Irrational fears and magical worlds are, alas, not confined to small boys. At the time of the Great Blackout, John Fuller, a 52 year old writer for the Saturday Review, suggested that the blackout may have been caused by extraterrestrials. Hector Tobar joins this august group with his op-ed in the May 22 New York Times entitled “The Sins of Angelenos.” Mr. Tobar believes that the climate of Los Angeles has fundamentally changed because of human behavior – specifically his behavior. He notes that an arborist at the University of Oregon bemoans the loss of campus birch trees destroyed by rampaging bronze borer beetles thriving in our newly hot climate. Furthermore, in a heart-rending mea culpa, Mr. Tobar believes that “The plague of insects is my fault. So was the poor snow season in Oregon resorts, and Hurricane Sandy, and the rising tides threatening assorted Micronesian islands. As a native of Los Angeles, I am significantly more responsible for global warming than your average resident of planet Earth. We pioneered an energy-guzzling lifestyle for the masses and taught the world to follow our lead. Now a parched, endless summer is our punishment.”

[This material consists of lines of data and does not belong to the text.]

-- ==== Sys2Proof/Laws/Step.lean ====
section
/-! SUPPORT. What one event can do, said once: every invariant of the machine is a case analysis over
these lemmas. -/

namespace Sys2Proof.Machine

/-- The state after the next event is taken from the schedule. -/
theorem State.takeTurn_snd (s : State) :
    s.takeTurn.2 = { s with schedule := s.schedule.tail } := by
  obtain ⟨e, h, _ | ⟨t, ts⟩⟩ := s <;> rfl

/-- Whose event is next. -/
theorem State.takeTurn_fst (s : State) :
    s.takeTurn.1 = s.schedule.head?.getD (if s.eng.busy then .engine else .host) := by
  obtain ⟨e, h, _ | ⟨t, ts⟩⟩ := s <;> rfl

/-- What an event of the host can do: nothing, finish a line with the engine untouched, or finish a line
whose write the bus accepted. -/
theorem hostTurn_cases (s : State) :
    hostTurn s = s ∨
    (∃ r, s.host.pos < s.host.program.length ∧ hostTurn s = s.finishLine r) ∨
    (∃ off n v e, s.host.program[s.host.pos]? = some (.write off n v) ∧
      busWrite s.eng off n v = .ok e ∧
      hostTurn s = State.finishLine .ok { s with eng := e }) := by
  unfold hostTurn
  split
  · exact .inl rfl
  · rename_i h
    exact .inr (.inl ⟨_, (List.getElem?_eq_some_iff.1 h).1, rfl⟩)
  · rename_i off n v h
    split
    · rename_i e he
      exact .inr (.inr ⟨off, n, v, e, h, he, rfl⟩)
    · exact .inr (.inl ⟨_, (List.getElem?_eq_some_iff.1 h).1, rfl⟩)
  · rename_i h
    split
    · exact .inr (.inl ⟨_, (List.getElem?_eq_some_iff.1 h).1, rfl⟩)
    · exact .inl rfl

/-- While a command is pending, no event of the host touches the engine (20_memory.md R88, R89). -/
theorem hostTurn_eng_of_busy {s : State} (h : s.eng.busy = true) : (hostTurn s).eng = s.eng := by
  rcases hostTurn_cases s with e | ⟨r, -, e⟩ | ⟨off, n, v, e', -, hw, -⟩
  · rw [e]
  · rw [e]; rfl
  · obtain ⟨f, hf⟩ := busWrite_of_busy h off n v
    rw [hf] at hw
    cases hw

/-- An event of the host leaves the schedule and the program. -/
theorem hostTurn_frame (s : State) :
    (hostTurn s).schedule = s.schedule ∧ (hostTurn s).host.program = s.host.program := by
  rcases hostTurn_cases s with e | ⟨r, -, e⟩ | ⟨off, n, v, e', -, -, e⟩ <;> rw [e] <;> exact ⟨rfl, rfl⟩

/-- The result of the completion step, from the pending word (40_command_control.md R144). -/
def pendingResult (e : Engine) : Except ErrorCode Commit :=
  match decode e.cmd with
  | .ok i => resultOf i e
  | .error _ => .error .illegalCommand

/-- What an event of the engine does. -/
theorem engineTurn_eq (s : State) :
    engineTurn s =
      .next (if s.eng.busy then { s with eng := s.eng.complete (pendingResult s.eng) } else s) := by
  unfold engineTurn pendingResult
  cases s.eng.busy
  · rfl
  · simp only [if_true]
    cases decode s.eng.cmd
    · rfl
    · simp only [exec_eq]
      rfl

/-- What one step can do. -/
theorem step_cases {s t : State} (h : step s = .next t) :
    (s.takeTurn.1 = .host ∧ t = hostTurn s.takeTurn.2) ∨
    (s.takeTurn.1 = .engine ∧ s.eng.busy = false ∧ t = s.takeTurn.2) ∨
    (s.takeTurn.1 = .engine ∧ s.eng.busy = true ∧
      t = { s.takeTurn.2 with eng := s.eng.complete (pendingResult s.eng) }) ∨
    (s.takeTurn.1 = .reset ∧ t = platformReset s.takeTurn.2) := by
  unfold step at h
  split at h
  · rename_i s' hs
    injection h with h
    exact .inl (by rw [hs]; exact ⟨rfl, h.symm⟩)
  · rename_i s' hs
    have he : s'.eng = s.eng := by
      have := State.takeTurn_snd s
      rw [hs] at this
      have hE := congrArg State.eng this
      exact hE
    rw [engineTurn_eq, he] at h
    injection h with h
    refine .inr ?_
    cases hb : s.eng.busy
    · refine .inl ?_
      rw [hb] at h
      rw [hs]
      exact ⟨rfl, rfl, h.symm⟩
    · refine .inr (.inl ?_)
      rw [hb] at h
      rw [hs]
      exact ⟨rfl, rfl, h.symm⟩
  · rename_i s' hs
    injection h with h
    exact .inr (.inr (.inr (by rw [hs]; exact ⟨rfl, h.symm⟩)))

/-- What a commit set of a pending command meets. -/
theorem pendingResult_bounded {e : Engine} {c : Commit} (h : pendingResult e = .ok c) :
    c.Bounded e ∧ (c.initialized = true ↔ decode e.cmd = .ok .init) := by
  unfold pendingResult at h
  split at h
  · rename_i i hi
    obtain ⟨hb, hc⟩ := resultOf_bounded h
    exact ⟨hb, by rw [hc, hi]; simp⟩
  · cases h

/-- The errors of a pending command. -/
theorem pendingResult_error {e : Engine} {x : ErrorCode} (h : pendingResult e = .error x) :
    x ≠ .outOfMemory := by
  unfold pendingResult at h
  split at h
  · exact (resultOf_error h).1
  · injection h with h
    rw [← h]
    decide

/-- What a step answers, by whose event it is. -/
theorem step_eq (s : State) :
    step s = .next
      (match s.takeTurn with
       | (.host, s') => hostTurn s'
       | (.engine, s') =>
         if s'.eng.busy then { s' with eng := s'.eng.complete (pendingResult s'.eng) } else s'
       | (.reset, s') => platformReset s') := by
  unfold step
  rcases s.takeTurn with ⟨_ | _ | _, s'⟩
  · rfl
  · exact engineTurn_eq s'
  · rfl

/-- The first of several steps. -/
theorem core_run_succ {s t : State} (h : step s = .next t) (k : Nat) :
    core.run (k + 1) s = core.run k t := by
  have h' : core.step s = .next t := h
  simp only [Host.Core.run, h']

/-- The last of several steps. -/
theorem core_run_snoc {k : Nat} {s t : State} (h : core.run k s = .next t) :
    core.run (k + 1) s = step t := by
  induction k generalizing s with
  | zero =>
    injection h with h
    subst h
    rw [core_run_succ (step_eq s), step_eq s]
    rfl
  | succ k ih =>
    rw [core_run_succ (step_eq s)] at h ⊢
    exact ih h

/-- The DONE bit of the STATUS word (10_state.md R34). -/
theorem statusWord_done (e : Engine) : e.statusWord.getLsbD 1 = e.done := by
  unfold Engine.statusWord
  simp only [BitVec.getLsbD_append]
  cases e.done <;> cases e.busy <;> simp

end Sys2Proof.Machine
end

While he’s being fitted for his hair shirt, Mr. Tobar might have a look at the facts. According to the National Oceanographic and Atmospheric Administration (NOAA), average temperatures in the US have increased by about 2° F since 1895. This warming, however, has occurred in two distinct periods. The first increase of about 1° F took place between 1895 and about 1935. Between 1935 and about 1970, average temperatures actually fell before starting to rise again. By around 2000, average temperature had risen by about 1° F compared to the level in the mid-1930s, and there it has stayed for the last 15 years.
Climate activists have been arguing for the last 20 plus years that carbon dioxide emissions will lead to temperature increases of 8-10° F with catastrophic results in terms of sea level increases, more severe weather, the spread of disease and general mayhem. To be clear, Mr. Tobar, the catastrophic predictions have not actually happened. Over the last 40 years, Los Angeles has experienced temperature increases similar to those of the early part of the 20th century, which did not seem to bring climate catastrophes. For the last 15 years, there has been no temperature increase at all. The temperature increase in Los Angeles over the last hundred or so years has been approximately the same as the temperature difference between LA and Santa Barbara 100 miles to the north.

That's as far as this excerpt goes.